1. Create a folder C:\TEMPSFT

2. cd\TEMPSFT

3. In this folder copy your peopleSoftUserMgmt.war

4. Create another folder C:\TEMPSFT\META-INF

5. Under this folder C:\TEMPSFT\META-INF, create a file called application.xml

6. Put the following contents:

<?xml version="1.0" encoding="UTF-8"?>
<!DOCTYPE application PUBLIC "-//Sun Microsystems, Inc.//DTD J2EE Application 1.2//EN" "http://java.sun.com/j2ee/dtds/application_1_2.dtd">
<application>
<display-name>PeopleSoft UserMgmt Listener</display-name>
<module>
<web>
<web-uri>peopleSoftUserMgmt.war</web-uri>
<context-root>/peopleSoftUserMgmt</context-root>
</web>
</module>
</application>

7. Create another file MANIFEST.MF with the following contents:
Manifest-Version: 1.0
Ant-Version: Apache Ant 1.5.3
Created-By: 1.4.2_17-b06 (Sun Microsystems Inc.)
Assembled-By: XIM Assembler
Assembled-At: 07/01/2008 21:10
Product-Version: 9.1.0
Build-Number: 9.1.0.1849.0

8. Go to C:\TEMPSFT folder and execute the following command:

jar -cvf peopleSoftUserMgmt.ear peopleSoftUserMgmt.war META-INF/

9. Now, deploy (copy) peopleSoftUserMgmt.ear file in your application server.

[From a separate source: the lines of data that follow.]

-- ==== Sys2Proof/Machine/Accessors.lean ====
section
/-!
DEFINITION. Machine/Accessors.lean: the seven accessors of the Light Buffer (R130 to R138). Each checks its index first
and then performs one byte access per micro-operation at `TOPO(idx, ch)`.
-/

namespace Sys2Proof.Machine

/-- SET_LED (R130): three one-byte writes in `SETLED_ORDER`. -/
def execSetLed (idx : Nibble) (r g b : Byte) (s : State) : Host.Outcome State Fault Refusal :=
  issueIndexed Config.params idx (fun i => setLedOps Config.params.setLedOrder i r g b) s

/-- SET_RED (R131). -/
def execSetRed (idx : Nibble) (v : Byte) (s : State) : Host.Outcome State Fault Refusal :=
  issueIndexed Config.params idx (fun i => [.write i .red v]) s

/-- SET_GREEN (R132). -/
def execSetGreen (idx : Nibble) (v : Byte) (s : State) : Host.Outcome State Fault Refusal :=
  issueIndexed Config.params idx (fun i => [.write i .green v]) s

/-- SET_BLUE (R133). -/
def execSetBlue (idx : Nibble) (v : Byte) (s : State) : Host.Outcome State Fault Refusal :=
  issueIndexed Config.params idx (fun i => [.write i .blue v]) s

/-- GET_RED (R134): the result is latched in `RDATA` (R31). -/
def execGetRed (idx : Nibble) (s : State) : Host.Outcome State Fault Refusal :=
  issueIndexed Config.params idx (fun i => [.read i .red]) s

/-- GET_GREEN (R135). -/
def execGetGreen (idx : Nibble) (s : State) : Host.Outcome State Fault Refusal :=
  issueIndexed Config.params idx (fun i => [.read i .green]) s

/-- GET_BLUE (R136). -/
def execGetBlue (idx : Nibble) (s : State) : Host.Outcome State Fault Refusal :=
  issueIndexed Config.params idx (fun i => [.read i .blue]) s

end Sys2Proof.Machine
end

Say for JBOSS:
C:\jboss4.0.3SP1\server\default\deploy

10. Restart your app server.

11. Now your application should be ready to recieve the PSFT xml:

Your url should be:

http://<hostname>:<port>/peopleSoftUserMgmt/do/peopleSoftAction

12. Go to your out of the box connector test folder now and try to change server url and test psft-xel-test.vbs

13. You should see a reconciliation event now in Design Console and trace.txt should show the contents of the xml posted to this listener.

14. Same steps can be applied to Employee Reconciliation.